##### Data section #####
-- ==== Sys2Proof/Certificates/Slice0/Obligations.lean ====
section
/-! DEFINITION. The statements for the provers. Results are said in numbers (Nat arithmetic from the rule's own formula),
and frames as "t is s but for the named fields". `exec` runs with PC already advanced, so a rule's fetch address `fa` is
the word with s.pc = fa + 2 (40_step_and_control.md R131; log 10). Where the spec marks a clause [decision: D<n>] or
[derived], a docstring names it: that clause is the spec's own choice or inference (log 16, log 17). -/

namespace Sys2Proof.Machine

/-! ## The words the statements share -/

/-- Every register outside the list reads as before. -/
def RegsSameBut (ws : List Reg) (s t : State) : Prop := ∀ r, r ∉ ws → t.getV r = s.getV r

/-- The instruction runs, Vx becomes `value`, every other register and every other field is unchanged. -/
def PutsInVx (i : Instr) (s : State) (x : Reg) (value : Nat) : Prop :=
  ∃ t, exec i s = .next t ∧ (t.getV x).toNat = value ∧ RegsSameBut [x] s t ∧ t = { s with v := t.v }

/-- The instruction runs, VF becomes `flag` whatever x is, Vx becomes `value` when x is not F, every other register and
every other field is unchanged (10_state.md R31, R32). -/
def PutsInVxAndFlag (i : Instr) (s : State) (x : Reg) (value flag : Nat) : Prop :=
  ∃ t, exec i s = .next t ∧ (t.getV regVF).toNat = flag ∧ (x ≠ regVF → (t.getV x).toNat = value) ∧
    RegsSameBut [x, regVF] s t ∧ t = { s with v := t.v }

/-- The instruction runs, I becomes `value`, every other field is unchanged (VF among the registers). -/
def PutsInI (i : Instr) (s : State) (value : Nat) : Prop :=
  ∃ t, exec i s = .next t ∧ t.i.toNat = value ∧ t = { s with i := t.i }

/-- The instruction runs, PC moves 2 more bytes modulo 2^16 exactly when `c`, nothing else changes (R139). -/
def SkipsExactlyWhen (i : Instr) (s : State) (c : Prop) : Prop :=
  ∃ t, exec i s = .next t ∧ (c → t.pc.toNat = (s.pc.toNat + 2) % 65536) ∧ (¬ c → t.pc = s.pc) ∧
    t = { s with pc := t.pc }

/-- `bad` is the first address from `base` up that lies above 0xFFF (00_scope.md R13). -/
def FirstAddressAbove (base bad : Nat) : Prop :=
  base ≤ bad ∧ 0xFFF < bad ∧ ∀ a, base ≤ a → 0xFFF < a → bad ≤ a

/-- The instruction raises AddressOutOfRange with the first address above 0xFFF and its fetch address, and changes
nothing but the mode (60_exceptions.md R300, R301). -/
def FaultsOutOfRange (i : Instr) (s : State) : Prop :=
  ∀ fa bad, s.pc = fa + 2 → FirstAddressAbove s.i.toNat bad →
    exec i s = .next { s with mode := .faulted (.addressOutOfRange bad fa) }

/-- Sprite bit `b` of row `r` is 1 and lands on pixel (px, py), for a sprite of `n` bytes at I drawn at (vx, vy)
(43_display.md R242). -/
def SpriteCovers (s : State) (vx vy : Byte) (n : Nat) (px : Fin 64) (py : Fin 32) : Prop :=
  ∃ r b : Nat, r < n ∧ b < 8 ∧ px.val = (vx.toNat + b) % 64 ∧ py.val = (vy.toNat + r) % 32 ∧
    (s.mem.read (s.i.toNat + r)).getLsbD (7 - b) = true

/-- The next event is a step that fetches inside the memory and decodes to `i`. -/
def Executes (s : State) (i : Instr) : Prop := EventExecutes s.nextEvent s i

/-- The byte at address `a` of memory `m` is `b` for every fetch that reads it: as the upper half of the word at `a`, when
that fetch is in range, and as the lower half of the word at the address before (20_memory.md R74). -/
def FetchReads (m : Memory) (a b : Nat) : Prop :=
  ∀ u : State, u.mem = m →
    (u.pc.toNat = a → a ≤ 0xFFE → ∃ op, fetch u = .ok op ∧ op.toNat / 256 = b) ∧
    (u.pc.toNat + 1 = a → ∃ op, fetch u = .ok op ∧ op.toNat % 256 = b)

/-- A reset event. -/
def Event.IsReset (e : Event) : Prop := ∃ rom, e = .reset rom

/-- The destination registers of an instruction (10_state.md R33, the column "V writes"). -/
def destinations : Instr → List Reg
  | .ldVxKk x _ | .addVxKk x _ | .ldVxVy x _ | .orVxVy x _ | .andVxVy x _ | .xorVxVy x _ | .rnd x _ | .ldVxDt x => [x]
  | .addVxVy x _ | .subVxVy x _ | .shr x _ | .subnVxVy x _ | .shl x _ => [x, regVF]
  | .drw _ _ _ => [regVF]
  | .ldVxMem x => (List.finRange 16).filter (· ≤ x)
  | .zero | .cls | .ret | .jp _ | .call _ | .seVxKk _ _ | .sneVxKk _ _ | .seVxVy _ _ | .sneVxVy _ _ | .ldINnn _
  | .jpV0Nnn _ | .skp _ | .sknp _ | .ldVxK _ | .ldDtVx _ | .ldStVx _ | .addIVx _ | .ldFVx _ | .ldBVx _ | .ldMemVx _
  | .unknown _ => []

/-- The registers an instruction reads (10_state.md R33, the column "V reads"). -/
def sources : Instr → List Reg
  | .seVxKk x _ | .sneVxKk x _ | .addVxKk x _ | .shr x _ | .shl x _ | .skp x | .sknp x | .ldDtVx x | .ldStVx x
  | .addIVx x | .ldFVx x | .ldBVx x => [x]
  | .seVxVy x y | .sneVxVy x y | .orVxVy x y | .andVxVy x y | .xorVxVy x y | .addVxVy x y | .subVxVy x y
  | .subnVxVy x y | .drw x y _ => [x, y]
  | .ldVxVy _ y => [y]
  | .jpV0Nnn _ => [regV0]
  | .ldMemVx x => (List.finRange 16).filter (· ≤ x)
  | .zero | .cls | .ret | .jp _ | .call _ | .ldVxKk _ _ | .ldINnn _ | .rnd _ _ | .ldVxDt _ | .ldVxK _ | .ldVxMem _
  | .unknown _ => []

/-- The instructions that define a flag (10_state.md R31). -/
def DefinesFlag : Instr → Prop
  | .addVxVy _ _ | .subVxVy _ _ | .shr _ _ | .subnVxVy _ _ | .shl _ _ | .drw _ _ _ => True
  | .zero | .cls | .ret | .jp _ | .call _ | .seVxKk _ _ | .sneVxKk _ _ | .seVxVy _ _ | .sneVxVy _ _ | .ldINnn _
  | .jpV0Nnn _ | .skp _ | .sknp _ | .ldVxK _ | .ldDtVx _ | .ldStVx _ | .addIVx _ | .ldFVx _ | .ldBVx _ | .ldMemVx _
  | .unknown _ | .ldVxKk _ _ | .addVxKk _ _ | .ldVxVy _ _ | .orVxVy _ _ | .andVxVy _ _ | .xorVxVy _ _ | .rnd _ _
  | .ldVxDt _ | .ldVxMem _ => False

/-- PC after an instruction fetched at `fa` that raised no error, as a number (40_step_and_control.md R144). -/
def PcAfter (fa : Word) (s : State) (i : Instr) (p : Nat) : Prop :=
  let next := (fa.toNat + 2) % 65536
  let skip := (fa.toNat + 4) % 65536
  match i with
  | .zero => (s.zeroWordPolicy = .advance → p = next) ∧ (s.zeroWordPolicy = .hold → p = fa.toNat)
  | .seVxKk x kk => (s.getV x = kk → p = skip) ∧ (s.getV x ≠ kk → p = next)
  | .sneVxKk x kk => (s.getV x ≠ kk → p = skip) ∧ (s.getV x = kk → p = next)
  | .seVxVy x y => (s.getV x = s.getV y → p = skip) ∧ (s.getV x ≠ s.getV y → p = next)
  | .sneVxVy x y => (s.getV x ≠ s.getV y → p = skip) ∧ (s.getV x = s.getV y → p = next)
  | .skp x =>
    (((s.getV x).toNat ≤ 15 ∧ s.keys.getLsbD (s.getV x).toNat = true) → p = skip) ∧
    (¬ ((s.getV x).toNat ≤ 15 ∧ s.keys.getLsbD (s.getV x).toNat = true) → p = next)
  | .sknp x =>
    (¬ ((s.getV x).toNat ≤ 15 ∧ s.keys.getLsbD (s.getV x).toNat = true) → p = skip) ∧
    (((s.getV x).toNat ≤ 15 ∧ s.keys.getLsbD (s.getV x).toNat = true) → p = next)
  | .jp nnn => p = nnn.toNat
  | .call nnn => p = nnn.toNat
  | .ret => ∀ rest top, s.stack = rest ++ [top] → p = top.toNat
  | .jpV0Nnn nnn => p = nnn.toNat + (s.getV 0).toNat
  | .cls | .ldVxKk _ _ | .addVxKk _ _ | .ldVxVy _ _ | .orVxVy _ _ | .andVxVy _ _ | .xorVxVy _ _ | .addVxVy _ _
  | .subVxVy _ _ | .shr _ _ | .subnVxVy _ _ | .shl _ _ | .ldINnn _ | .rnd _ _ | .drw _ _ _ | .ldVxDt _ | .ldVxK _
  | .ldDtVx _ | .ldStVx _ | .addIVx _ | .ldFVx _ | .ldBVx _ | .ldMemVx _ | .ldVxMem _ | .unknown _ => p = next

end Sys2Proof.Machine

open Sys2Proof Sys2Proof.Machine

/-! ## Encoding -/

/-- 30_encoding.md R104, 20_memory.md R74: the bytes of every well-formed instruction decode to it, whatever follows. -/
def Obligations.DecodingTheEncodingGivesTheInstruction : Prop :=
  ∀ (i : Instr) (rest : List Byte), i.wellFormed = true → decode (encodeBytes i ++ rest) = .ok (i, rest)

/-- 30_encoding.md R106, which the spec derives from R104 and R105: every word has one meaning: it decodes to a
well-formed instruction whose encoding it is. That the ignored nibble of 8xy6 and 8xyE comes back is the model's choice
to keep it in the syntax (log 15). -/
def Obligations.EveryWordIsTheEncodingOfItsInstruction : Prop :=
  ∀ op : Word, (decodeWord op).wellFormed = true ∧ encode (decodeWord op) = op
#####
Retype only the lines above between the line with "def PutsInVx (i" and the line with "changes (R139). -/", counting those two lines as well, and keep every character as it is.

* **Answer below**:
def PutsInVx (i : Instr) (s : State) (x : Reg) (value : Nat) : Prop :=
  ∃ t, exec i s = .next t ∧ (t.getV x).toNat = value ∧ RegsSameBut [x] s t ∧ t = { s with v := t.v }

/-- The instruction runs, VF becomes `flag` whatever x is, Vx becomes `value` when x is not F, every other register and
every other field is unchanged (10_state.md R31, R32). -/
def PutsInVxAndFlag (i : Instr) (s : State) (x : Reg) (value flag : Nat) : Prop :=
  ∃ t, exec i s = .next t ∧ (t.getV regVF).toNat = flag ∧ (x ≠ regVF → (t.getV x).toNat = value) ∧
    RegsSameBut [x, regVF] s t ∧ t = { s with v := t.v }

/-- The instruction runs, I becomes `value`, every other field is unchanged (VF among the registers). -/
def PutsInI (i : Instr) (s : State) (value : Nat) : Prop :=
  ∃ t, exec i s = .next t ∧ t.i.toNat = value ∧ t = { s with i := t.i }

/-- The instruction runs, PC moves 2 more bytes modulo 2^16 exactly when `c`, nothing else changes (R139). -/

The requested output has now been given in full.